• Stored items:
------------------------

/-- One constructor for each row of the opcode table: first the Dravux instructions, then the machine's other steps. -/
inductive Instr where
  -- issue and control (05, 06)
  | nop (h : Hdr)
  | dly (h : Hdr) (n : BitVec 19)
  | bra (h : Hdr) (disp : BitVec 20)
  | brx (h : Hdr) (a : Opnd)
  | call (h : Hdr) (disp : BitVec 20)
  | calx (h : Hdr) (a : Opnd)
  | ret (h : Hdr)
  | exit (h : Hdr)
  | rcv (h : Hdr) (disp : BitVec 20)
  | rjoin (h : Hdr)
  | rjoinTo (h : Hdr) (d : BitVec 3) (a : Opnd)
  | exmRd (h : Hdr) (d : Opnd) (w : BitVec 8)
  | exmWr (h : Hdr) (a : Opnd)
  | exmAnd (h : Hdr) (a : Opnd)
  | exmOr (h : Hdr) (a : Opnd)
  | yield (h : Hdr) (a : Opnd) (n : BitVec 2) (disp : BitVec 20)
  | waitcAny (h : Hdr) (d : Option (BitVec 3)) (a b : Opnd) (n : BitVec 2)
  | waitcAll (h : Hdr) (d : Option (BitVec 3)) (a b : Opnd) (n : BitVec 2)
  -- tokens, barriers, timelines, fence
  | kwait (h : Hdr) (k : BitVec 5) (thr : BitVec 8) (normal : Bool)
  | kset (h : Hdr) (k : BitVec 5) (val : BitVec 8) (normal : Bool)
  | krd (h : Hdr) (d : Opnd) (k : BitVec 5) (b : Opnd)
  | kadd (h : Hdr) (k : BitVec 5) (delta : BitVec 8) (normal : Bool)
  | barInit (h : Hdr) (a b : Opnd)
  | barArv (h : Hdr) (scope : Scope) (a : Opnd) (wait : Bool)
  | barExp (h : Hdr) (a b : Opnd)
  | barRd (h : Hdr) (d a : Opnd) (sel : BitVec 8)
  | tlRd (h : Hdr) (d a : Opnd) (sel : BitVec 8)
  | tlSig (h : Hdr) (scope : Scope) (a b : Opnd) (add : Bool)
  | fence (h : Hdr) (scope : Scope) (ord : Ord)
  -- integer and bits (07)
  | add (h : Hdr) (ty : Ty) (sat : Bool) (d a b : Opnd)
  | sub (h : Hdr) (ty : Ty) (sat : Bool) (d a b : Opnd)
  | mul (h : Hdr) (ty : Ty) (d a b : Opnd)
  | mulh (h : Hdr) (ty : Ty) (d a b : Opnd)
  | mad (h : Hdr) (ty : Ty) (sat : Bool) (d a b c : Opnd)
  | madh (h : Hdr) (ty : Ty) (d a b c : Opnd)
  | div (h : Hdr) (ty : Ty) (d a b : Opnd)
  | rem (h : Hdr) (ty : Ty) (d a b : Opnd)
  | min (h : Hdr) (ty : Ty) (d a b : Opnd)
  | max (h : Hdr) (ty : Ty) (d a b : Opnd)
  | abs (h : Hdr) (ty : Ty) (sat : Bool) (d a : Opnd)
  | neg (h : Hdr) (ty : Ty) (sat : Bool) (d a : Opnd)
  | and (h : Hdr) (ty : Ty) (d a b : Opnd)
  | or (h : Hdr) (ty : Ty) (d a b : Opnd)
  | xor (h : Hdr) (ty : Ty) (d a b : Opnd)
  | not (h : Hdr) (ty : Ty) (d a : Opnd)
  | andn (h : Hdr) (ty : Ty) (d a b : Opnd)
  | shl (h : Hdr) (ty : Ty) (d a b : Opnd)
  | shr (h : Hdr) (ty : Ty) (d a b : Opnd)
  | sar (h : Hdr) (ty : Ty) (d a b : Opnd)
  | rol (h : Hdr) (ty : Ty) (d a b : Opnd)
  | fshL (h : Hdr) (ty : Ty) (d a b c : Opnd)
  | fshR (h : Hdr) (ty : Ty) (d a b c : Opnd)
  | popc (h : Hdr) (ty : Ty) (d a : Opnd)
  | clz (h : Hdr) (ty : Ty) (d a : Opnd)
  | ctz (h : Hdr) (ty : Ty) (d a : Opnd)
  | brev (h : Hdr) (ty : Ty) (d a : Opnd)
  | bfx (h : Hdr) (ty : Ty) (d a b c : Opnd)
  | bfi (h : Hdr) (ty : Ty) (d a b c : Opnd)
  | setp (h : Hdr) (ty : Ty) (c : Cmp) (d : BitVec 3) (a b : Opnd)
  | sel (h : Hdr) (ty : Ty) (d a b : Opnd) (p : BitVec 3)
  | mov (h : Hdr) (ty : Ty) (d a : Opnd)
  | movi (h : Hdr) (ty : Ty) (d : Opnd) (imm : BitVec 20)
  | movh (h : Hdr) (d : Opnd) (imm : BitVec 16)
  | lea (h : Hdr) (sh : BitVec 2) (d a b : Opnd)
  -- floating point (07)
  | fadd (h : Hdr) (ty : Ty) (r : RndSel) (d a b : Opnd)
  | fsub (h : Hdr) (ty : Ty) (r : RndSel) (d a b : Opnd)
  | fmul (h : Hdr) (ty : Ty) (r : RndSel) (g : GearSel) (d a b : Opnd)
  | ffma (h : Hdr) (ty : Ty) (r : RndSel) (g : GearSel) (d a b c : Opnd)
  | fmin (h : Hdr) (ty : Ty) (nan : Bool) (d a b : Opnd)
  | fmax (h : Hdr) (ty : Ty) (nan : Bool) (d a b : Opnd)
  | fabs (h : Hdr) (ty : Ty) (d a : Opnd)
  | fneg (h : Hdr) (ty : Ty) (d a : Opnd)
  | fsetp (h : Hdr) (ty : Ty) (c : FCmp) (d : BitVec 3) (a b : Opnd)
  | frcp (h : Hdr) (ty : Ty) (d a : Opnd)
  | frsq (h : Hdr) (ty : Ty) (d a : Opnd)
  | fsqrt (h : Hdr) (ty : Ty) (r : RndSel) (d a : Opnd)
  | fdiv (h : Hdr) (ty : Ty) (r : RndSel) (d a b : Opnd)
  | fexp2 (h : Hdr) (d a : Opnd)
  | flog2 (h : Hdr) (d a : Opnd)
  | fsin (h : Hdr) (d a : Opnd)
  | fcos (h : Hdr) (d a : Opnd)
  | ftanh (h : Hdr) (d a : Opnd)
  | fscl (h : Hdr) (ty : Ty) (r : RndSel) (d a b : Opnd)
  | fxpn (h : Hdr) (ty : Ty) (d a : Opnd)
  | frnd (h : Hdr) (ty : Ty) (r : RndSel) (d a : Opnd)
  | fclass (h : Hdr) (ty : Ty) (d a : Opnd)
  | fdot2 (h : Hdr) (ty : Ty) (r : RndSel) (g : GearSel) (d a b c : Opnd)
  | fdot4 (h : Hdr) (ty : Ty) (r : RndSel) (g : GearSel) (d a b c : Opnd)
  | cvt (h : Hdr) (ty src : Ty) (r : RndSel) (d a : Opnd)
  | pack (h : Hdr) (ty : Ty) (q : BitVec 3) (d a : Opnd)
  | unpack (h : Hdr) (ty : Ty) (q : BitVec 3) (d a : Opnd)
  -- cross-lane (06)
  | shfl (h : Hdr) (ty : Ty) (m : ShflMode) (d a b : Opnd)
  | vote (h : Hdr) (m : VoteMode) (d : Opnd) (a : BitVec 3)
  | wred (h : Hdr) (ty : Ty) (op : RedOp) (r : RndSel) (d a : Opnd)
  | wscan (h : Hdr) (ty : Ty) (op : RedOp) (excl : Bool) (r : RndSel) (d a : Opnd)
  | rdlane (h : Hdr) (ty : Ty) (d a b : Opnd)
  | wrlane (h : Hdr) (ty : Ty) (d a b : Opnd)
  | matchL (h : Hdr) (ty : Ty) (all : Bool) (d a : Opnd)
  | plop (h : Hdr) (d a b c : BitVec 3) (tt : BitVec 8)
  -- bounds, budgets, tasks (08)
  | bget (h : Hdr) (d a : Opnd)
  | bset (h : Hdr) (set : Bool) (d a : Opnd)
  | bchk (h : Hdr) (ty : Ty) (a : Opnd)
  | budgSet (h : Hdr) (a : Opnd)
  | budgRd (h : Hdr) (d : Opnd)
  | taskB (h : Hdr)
  | taskE (h : Hdr)
  | taskX (h : Hdr) (retry : Bool)
  -- memory (10) and atomics (11)
  | ld (h : Hdr) (ty : Ty) (n : Cnt) (d a b : Opnd) (off : BitVec 20)
  | ldb (h : Hdr) (ty : Ty) (n : Cnt) (d a b : Opnd) (off : BitVec 20)
  | ldp (h : Hdr) (ty : Ty) (d a b : Opnd) (off : BitVec 20)
  | ldc (h : Hdr) (ty : Ty) (n : Cnt) (d a b : Opnd) (off : BitVec 20)
  | st (h : Hdr) (ty : Ty) (n : Cnt) (d a b : Opnd) (off : BitVec 20)
  | stm (h : Hdr) (n : Cnt) (d a b : Opnd) (off : BitVec 20)
  | stc (h : Hdr) (ty : Ty) (d a b : Opnd) (off : BitVec 20)
  | prefL2 (h : Hdr) (a b : Opnd) (off : BitVec 20)
  | prefL1 (h : Hdr) (a b : Opnd) (off : BitVec 20)
  | cinvLine (h : Hdr) (a b : Opnd) (off : BitVec 20)
  | cinvAll (h : Hdr)
  | cwbLine (h : Hdr) (a b : Opnd) (off : BitVec 20)
  | cwbAll (h : Hdr)
  | atom (h : Hdr) (ty : Ty) (op : AtOp) (r : RndSel) (scope : Scope) (ord : Ord) (d a b c : Opnd)
  | red (h : Hdr) (ty : Ty) (op : AtOp) (r : RndSel) (scope : Scope) (rel : Bool) (a b : Opnd)
  -- copies (12)
  | cpl (h : Hdr) (z : CplZ) (d a : Opnd) (opt : BitVec 20)
  | cpb (h : Hdr) (d a b : Opnd) (opt : BitVec 20)
  | cpcCont (h : Hdr) (d a b : Opnd) (opt : BitVec 20)
  | cpcLast (h : Hdr) (d a b : Opnd) (opt : BitVec 20)
  | cpxPut (h : Hdr) (d a b : Opnd) (opt : BitVec 20)
  | cpxGet (h : Hdr) (d a b : Opnd) (opt : BitVec 20)
  | dcz (h : Hdr) (d a : Opnd)
  -- matrix (09)
  | mtd (h : Hdr) (d : BitVec 4) (a b : Opnd)
  | msd (h : Hdr) (d : BitVec 4) (a : Opnd) (en : Bool)
  | mma (h : Hdr) (ty : Ty) (g : GearSel) (d : BitVec 4) (a b : MOp) (tA tB : BitVec 2)
  | mz (h : Hdr) (mask : BitVec 16) (rel : Bool)
  | mrd (h : Hdr) (ty : Ty) (r : RndSel) (d : BitVec 8) (a : BitVec 4) (b : Opnd) (nm1 : BitVec 7)
  | mwr (h : Hdr) (ty : Ty) (d : BitVec 4) (a : BitVec 8) (b : Opnd) (nm1 : BitVec 7)
  | mst (h : Hdr) (ty : Ty) (r : RndSel) (d a : BitVec 4)
  | mstat (h : Hdr) (d : Opnd) (sel : BitVec 8) (b : Opnd)
  -- residency (14)
  | lbind (h : Hdr) (a b : Opnd) (rty : Bool)
  | lrel (h : Hdr) (a b : Opnd)
  | lhint (h : Hdr) (a b : Opnd) (nm1 : BitVec 8)
  | lstat (h : Hdr) (d a b : Opnd)
  -- tandem and collectives (17, 18)
  | txch (h : Hdr) (d : BitVec 8) (a b : Opnd) (nm1 : BitVec 4)
  | collSum (h : Hdr) (ty : Ty) (a b : Opnd) (cf : BitVec 2)
  | collMax (h : Hdr) (ty : Ty) (a b : Opnd)
  | collGath (h : Hdr) (ty : Ty) (a b : Opnd)
  | collBcst (h : Hdr) (ty : Ty) (a b : Opnd)
  -- system (13, 16)
  | mfs (h : Hdr) (d : Opnd) (r : SysReg)
  | mts (h : Hdr) (r : SysReg) (a : Opnd)
  | trap (h : Hdr) (imm : BitVec 20)
  | rti (h : Hdr)
  | brk (h : Hdr) (imm : BitVec 20)
  | tinvPage (h : Hdr) (a b : Opnd)
  | tinvCtx (h : Hdr) (b : Opnd)
  | tinvAll (h : Hdr)
  | ckpt (h : Hdr) (d : Option (BitVec 6))
  -- expiries and re-activations of a fragment
  | dlyExpiry (team : Nat) (f : Bool)
  | stallExpiry (team : Nat) (f : Bool)
  | rjoinTimeoutExpiry (team : Nat) (f : Bool)
  | yieldReactivation (team : Nat) (f : Bool)
  | waitcSatisfied (team : Nat) (f : Bool)
  | waitcTimeoutExpiry (team : Nat) (f : Bool)
  | loadHoldTimeout (team : Nat) (f : Bool)
  -- completions and engines
  | tokenCompletion (op : Nat)
  | copyCommandComplete (group : Nat) (turn : CopyTurn)
  | dczBlock (group : Nat)
  | matrixCommandAccept (core : Nat)
  | matrixCommandExecute (core : Nat) (mismatch : List (Nat × Nat))
  | leaseGrant (core : Nat)
  | tileSpill (core : Nat)
  | sideLogReplay (core : Nat) (entry : Nat)
  | txchTimeout (op : Nat)
  | collContribution (session rank : Nat) (msg : CollMsg)
  | collTimerExpiry (op : Nat)
  | collResult (op : Nat) (cmask : Nat) (elems : List (BitVec 32))
  -- residency
  | swapRequestStart
  | layerArrivalComplete (ctx layer : Nat)
  | layerArrivalFailure (ctx layer : Nat) (cause : Nat)
  | residencyWordWrite (ctx layer : Nat) (val : Dword)
  | mdescWriteEnable (ctx : Nat) (val : Dword)
  | mdescWriteDisable (ctx : Nat) (val : Dword)
  -- traps, halters, faults
  | trapEntry (team : Nat)
  | hrespRelease (hid : Nat)
  | hrespDiscard (hid : Nat)
  | frespRetry (ctx va : Nat)
  | frespDecline (ctx va : Nat)
  | faultAnswerTimeout (ctx va : Nat)
  -- queues and launches
  | queueNotify (q : Nat) (wi : Nat)
  | qstatHltClear (q : Nat)
  | launchPacketStart (q : Nat)
  | waitPacketStart (q : Nat)
  | waitPacketEnd (q : Nat)
  | waitPacketTimeout (q : Nat)
  | signalPacketStart (q : Nat)
  | ckptPacketStart (q : Nat)
  | groupPlacement (launch : Nat)
  -- rollback, banks, reliability
  | intervalOpen (ctx : Nat)
  | uncorrectableError (ctx : Nat) (site : ErrSite)
  | rollback (ctx : Nat)
  | rbcfgEnable (ctx : Nat)
  | shadowSwap (core : Nat)
  | swapBankActivate (core : Nat)
  | shadowSpill (core : Nat)
  | shadowFill (core : Nat)
  | spillFillComplete (core : Nat) (crcOk faultFree : Bool)
  | mxcfgClre (core : Nat) (val : Dword)
  | correctedError (unit : ErrUnit) (info : Nat)
  | spareTakeover (core : Nat)
  | patrolScrub (line : Nat) (bad : Bool)
  | flitReplay (stack : Nat) (link : LinkEnd)
  -- rim links and keys
  | rimFrameReceive (session : Nat) (head : RimHead) (payload : RimPayload)
  | rimFrameResend (session : Nat)
  | rimGiveup (session : Nat)
  | rimPortDown (port : Nat)
  | rimPortUp (port : Nat)
  | peerRequest (session : Nat) (req : PeerReq)
  | riminjArm (val : Dword)
  | sessionSetup (session : Nat) (val : Dword)
  | sessionSetupComplete (session : Nat) (ok : Bool)
  | sessionTeardown (session : Nat)
  | sessionRekey (session : Nat)
  -- host, pool, management, power
  | hostWrite (pa : Nat) (bytes : List Byte)
  | hostSnoop (pa : Nat)
  | cxlPoison (pa lines : Nat)
  | cxlLinkDown (drop : CxlDrop)
  | spdmPskExchange
  | spdmKeyLoad (key : Nat)
  | spdmKeyErase (key : Nat)
  | spdmChallenge
  | spdmMeasurements
  | coldReset (fwOk : Bool) (present : BitVec 8) (good : List (BitVec 17))
  | warmReset (fwOk : Bool)
  | brcfgLock (size : BitVec 2)
  | stkpwrVrstSet (stack : Nat)
  | stkpwrVrstClear (stack : Nat)
  | vrdyReady (stack : Nat)
  | powerWindow (pavg vcore fclk : Nat)
  | configRegisterWrite (off : Nat) (val : Dword)
  | modulePowerOff
  deriving DecidableEq, Repr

------------------------

• Problem:
The answer is the run of lines above from the line containing "waitPacketStart (q : Nat)" through the line containing "faultFree : Bool)", copied exactly and alone.

• Solution to the exercise:
  | waitPacketStart (q : Nat)
  | waitPacketEnd (q : Nat)
  | waitPacketTimeout (q : Nat)
  | signalPacketStart (q : Nat)
  | ckptPacketStart (q : Nat)
  | groupPlacement (launch : Nat)
  -- rollback, banks, reliability
  | intervalOpen (ctx : Nat)
  | uncorrectableError (ctx : Nat) (site : ErrSite)
  | rollback (ctx : Nat)
  | rbcfgEnable (ctx : Nat)
  | shadowSwap (core : Nat)
  | swapBankActivate (core : Nat)
  | shadowSpill (core : Nat)
  | shadowFill (core : Nat)
  | spillFillComplete (core : Nat) (crcOk faultFree : Bool)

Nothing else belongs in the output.